Gesundheits- und Bewegungsförderung im öffentlichen Raum Am Beispiel der Zwickauer Innenstadt

Inwieweit können niederschwellige Bewegungsangebote im öffentlichen Raum die Bereitschaft für körperliche Aktivität erhöhen?

In den letzten Jahren ist eine stetige Zunahme von körperlicher Inaktivität zu verzeichnen. Diesem Umstand ist ein Anstieg chronischer Krankheiten geschuldet. Nicht zuletzt durch die sich ändernden Lebensbedingungen hat ebenso das Bewegungsverhalten Einfluss auf die Sterblichkeit.  Ein entscheidender Faktor dabei ist die gebaute Umwelt, die das Bewegungshalten maßgeblich beeinflusst.
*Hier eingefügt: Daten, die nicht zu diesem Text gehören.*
-- ==== Sys2Proof/Laws/Step.lean ====
section
/-! SUPPORT. What the meanings and the step can do, said once: later proofs cite these and never unfold them. -/

namespace Sys2Proof.Machine

/-- The operation of a symbol emits one slot of it. -/
theorem exec_symbol (y : Symbol) (s : State) : exec y.instr s = .next (s.emitSymbol y) := by cases y <;> rfl

/-- The code of a symbol decodes to its operation. -/
theorem decode_symbol_code (y : Symbol) : decode (.sym2 y.code) = y.instr := by cases y <;> rfl

/-- What the step makes of a decision of the state machine. -/
def Sequenced.finish : Sequenced → Host.Outcome State Fault Refusal
  | .settled t => .next t
  | .run c t => exec (decode c) t

theorem step_admitted {s : State} (h : s.now ≤ s.input.now) : step s = (schedule s.input s.sampled).finish := by
  unfold step
  rw [if_neg (by omega)]
  cases schedule s.input s.sampled <;> rfl

theorem step_not_admitted {s : State} (h : s.input.now < s.now) : step s = .refused (.nowDecreased s.now s.input.now) := by
  simp [step, h]

/-- Fetching the symbol at the tuple and executing it is `EmitSlot` (R88). -/
theorem finish_fetchSlot (s : State) : (fetchSlot s).finish = .next s.emitSlot := by
  obtain ⟨y, hy, h⟩ | ⟨hy, h⟩ := fetchSlot_cases s
  · rw [h, Sequenced.finish, decode_symbol_code, exec_symbol, State.emitSlot_of_sym hy]
  · rw [h, Sequenced.finish, State.emitSlot, hy]

/-- TRANSMIT accepted in IDLE (R86). -/
theorem execTransmit_idle {s : State} (h : s.fsm = .idle) (id unit act rsv reps) :
    execTransmit id unit act rsv reps s =
      .next (if valid unit reps then { s.latch id unit act reps with repCnt := 0 }.startFrame
        else s.latch id unit act reps) := by
  unfold execTransmit
  rw [h]
  dsimp only
  split <;> rfl

/-- The command in a word that is accepted, and the state it leaves (R66, R86). -/
def State.accepted (cmd : Cmd64) (s : State) : State :=
  if valid (cmd.extractLsb' 32 8) (cmd.extractLsb' 48 16) then
    { s.latch (cmd.extractLsb' 0 32) (cmd.extractLsb' 32 8) (cmd.getLsbD 40) (cmd.extractLsb' 48 16) with
      repCnt := 0 }.startFrame
  else s.latch (cmd.extractLsb' 0 32) (cmd.extractLsb' 32 8) (cmd.getLsbD 40) (cmd.extractLsb' 48 16)

/-- Everything one step can do that answers a next state (R84, R86 to R92, R122). -/
theorem step_cases {s t : State} (h : step s = .next t) : s.now ≤ s.input.now ∧
    ((s.input.rst = true ∧ t = s.sampled.resetBlock) ∨
     (s.input.rst = false ∧ s.fsm = .idle ∧ s.input.start = false ∧ t = s.sampled) ∨
     (s.input.rst = false ∧ s.fsm = .idle ∧ s.input.start = true ∧ t = s.sampled.accepted s.input.cmd) ∨
     (s.input.rst = false ∧ s.fsm = .slot ∧ s.input.now < s.tNext ∧ t = checkReentry s.input.start s.sampled) ∨
     (s.input.rst = false ∧ s.fsm = .slot ∧ s.tNext ≤ s.input.now ∧ s.slotIdx.toNat + 1 < symLen s.currentSym ∧
       t = ((checkReentry s.input.start s.sampled).moveTo s.symIdx (s.slotIdx + 1)).emitSlot) ∨
     (s.input.rst = false ∧ s.fsm = .slot ∧ s.tNext ≤ s.input.now ∧ symLen s.currentSym ≤ s.slotIdx.toNat + 1 ∧
       s.symIdx.toNat + 1 < 34 ∧
       t = ((checkReentry s.input.start s.sampled).moveTo (s.symIdx + 1) 0).emitSlot) ∨
     (s.input.rst = false ∧ s.fsm = .slot ∧ s.tNext ≤ s.input.now ∧ symLen s.currentSym ≤ s.slotIdx.toNat + 1 ∧
       34 ≤ s.symIdx.toNat + 1 ∧
       t = (checkReentry s.input.start s.sampled).enterGap) ∨
     (s.input.rst = false ∧ s.fsm = .gap ∧ s.input.now < s.gapEnd ∧ t = checkReentry s.input.start s.sampled) ∨
     (s.input.rst = false ∧ s.fsm = .gap ∧ s.gapEnd ≤ s.input.now ∧ s.repCnt + 1 = s.repsR ∧
       t = (checkReentry s.input.start s.sampled).countRepetition.becomeIdle) ∨
     (s.input.rst = false ∧ s.fsm = .gap ∧ s.gapEnd ≤ s.input.now ∧ s.repCnt + 1 ≠ s.repsR ∧
       t = (checkReentry s.input.start s.sampled).countRepetition.startFrame) ∨
     (s.input.rst = false ∧ s.fsm = .code3 ∧ t = s.sampled)) := by
  by_cases hn : s.input.now < s.now
  · rw [step_not_admitted hn] at h; cases h
  refine ⟨by omega, ?_⟩
  rw [step_admitted (by omega)] at h
  unfold schedule at h
  by_cases hr : s.input.rst = true
  · rw [if_pos hr] at h
    exact .inl ⟨hr, (Host.Outcome.next.inj h).symm⟩
  rw [if_neg hr] at h
  have hr' : s.input.rst = false := by simpa using hr
  cases hf : s.fsm <;> simp only [State.sampled_fsm, hf] at h
  · split at h
    · rename_i hs
      simp only [Sequenced.finish, decode, decodeCmd, exec] at h
      rw [execTransmit_idle (by simp [hf])] at h
      refine .inr (.inr (.inl ⟨hr', rfl, hs, ?_⟩))
      rw [← Host.Outcome.next.inj h]
      rfl
    · rename_i hs
      exact .inr (.inl ⟨hr', rfl, by simpa using hs, (Host.Outcome.next.inj h).symm⟩)
  · by_cases hd : s.tNext ≤ s.input.now
    · rw [if_pos (by simpa [reached] using hd)] at h
      obtain ⟨h1, e⟩ | ⟨h1, h2, e⟩ | ⟨h1, h2, e⟩ := slotDone_cases (checkReentry s.input.start s.sampled) <;>
        rw [e] at h
      · rw [finish_fetchSlot] at h
        exact .inr (.inr (.inr (.inr (.inl ⟨hr', rfl, hd, by simpa using h1,
          by simpa using (Host.Outcome.next.inj h).symm⟩))))
      · rw [finish_fetchSlot] at h
        exact .inr (.inr (.inr (.inr (.inr (.inl ⟨hr', rfl, hd, by simpa using h1, by simpa using h2,
          by simpa using (Host.Outcome.next.inj h).symm⟩)))))
      · exact .inr (.inr (.inr (.inr (.inr (.inr (.inl ⟨hr', rfl, hd, by simpa using h1, by simpa using h2,
          by simpa using (Host.Outcome.next.inj h).symm⟩))))))
    · rw [if_neg (by simpa [reached] using hd)] at h
      exact .inr (.inr (.inr (.inl ⟨hr', rfl, by omega, (Host.Outcome.next.inj h).symm⟩)))
  · by_cases hd : s.gapEnd ≤ s.input.now
    · rw [if_pos (by simpa [reached] using hd)] at h
      obtain ⟨h1, e⟩ | ⟨h1, e⟩ := gapDone_cases (checkReentry s.input.start s.sampled) <;> rw [e] at h
      · exact .inr (.inr (.inr (.inr (.inr (.inr (.inr (.inr (.inl ⟨hr', rfl, hd, by simpa using h1,
          by simpa using (Host.Outcome.next.inj h).symm⟩))))))))
      · rw [finish_fetchSlot] at h
        exact .inr (.inr (.inr (.inr (.inr (.inr (.inr (.inr (.inr (.inl ⟨hr', rfl, hd, by simpa using h1,
          by simpa [State.startFrame] using (Host.Outcome.next.inj h).symm⟩)))))))))
    · rw [if_neg (by simpa [reached] using hd)] at h
      exact .inr (.inr (.inr (.inr (.inr (.inr (.inr (.inl ⟨hr', rfl, by omega, (Host.Outcome.next.inj h).symm⟩)))))))
  · exact .inr (.inr (.inr (.inr (.inr (.inr (.inr (.inr (.inr (.inr ⟨hr', rfl, (Host.Outcome.next.inj h).symm⟩)))))))))

/-- Sampling the inputs changes the last sampled time, the plan and the count of draws, and nothing else. -/
theorem State.sampled_eq (s : State) :
    s.sampled = { s with now := s.input.now, env := s.env.tail, draws := s.sampled.draws } := by
  ext <;> simp

/-- The state after the re-entry check of a step, field by field. -/
theorem checkReentry_sampled_eq (b : Bool) (s : State) :
    checkReentry b s.sampled = { s with
      faultReentry := s.faultReentry || b, now := s.input.now, env := s.env.tail, draws := s.sampled.draws } := by
  ext <;> simp

/-- Every step takes the first planned step and samples its time. -/
theorem step_env_now {s t : State} (h : step s = .next t) : t.env = s.env.tail ∧ t.now = s.input.now := by
  obtain ⟨-, ⟨-, rfl⟩ | ⟨-, -, -, rfl⟩ | ⟨-, -, -, rfl⟩ | ⟨-, -, -, rfl⟩ | ⟨-, -, -, -, rfl⟩ | ⟨-, -, -, -, -, rfl⟩ |
    ⟨-, -, -, -, -, rfl⟩ | ⟨-, -, -, rfl⟩ | ⟨-, -, -, -, rfl⟩ | ⟨-, -, -, -, rfl⟩ | ⟨-, -, rfl⟩⟩ := step_cases h
  case inr.inr.inl =>
    unfold State.accepted
    split <;> simp
  all_goals simp

/-- The next step takes the first planned input. -/
theorem State.input_of_env {s : State} {i : StepInput} {rest : List StepInput} (h : s.env = i :: rest) : s.input = i := by
  simp [State.input, h]

theorem run_succ_of_next (M : Host.Core) {k : Nat} {s t : M.State} (h : M.step s = .next t) :
    M.run (k + 1) s = M.run k t := by
  simp [Host.Core.run, h]

/-- A run of one step more starts with a step. -/
theorem core_run_succ {k : Nat} {s t : State} (h : step s = .next t) :
    Host.Core.run core (k + 1) s = Host.Core.run core k t := run_succ_of_next core h

end Sys2Proof.Machine
end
Anhand einer passgenauen Analyse soll die Transformation öffentlicher Räume hin zu Bewegungsräumen gelingen. Die Erschließung städtebaulicher Rahmenbedingungen richtet sich an bewegungsaktivierenden Elementen, die der Gesundheitsförderung dienen aus. Eine gezielte Ergänzung von Bewegungsangeboten basierend auf vielfältigen Modulen soll die Stadt Zwickau „in Bewegung setzen“.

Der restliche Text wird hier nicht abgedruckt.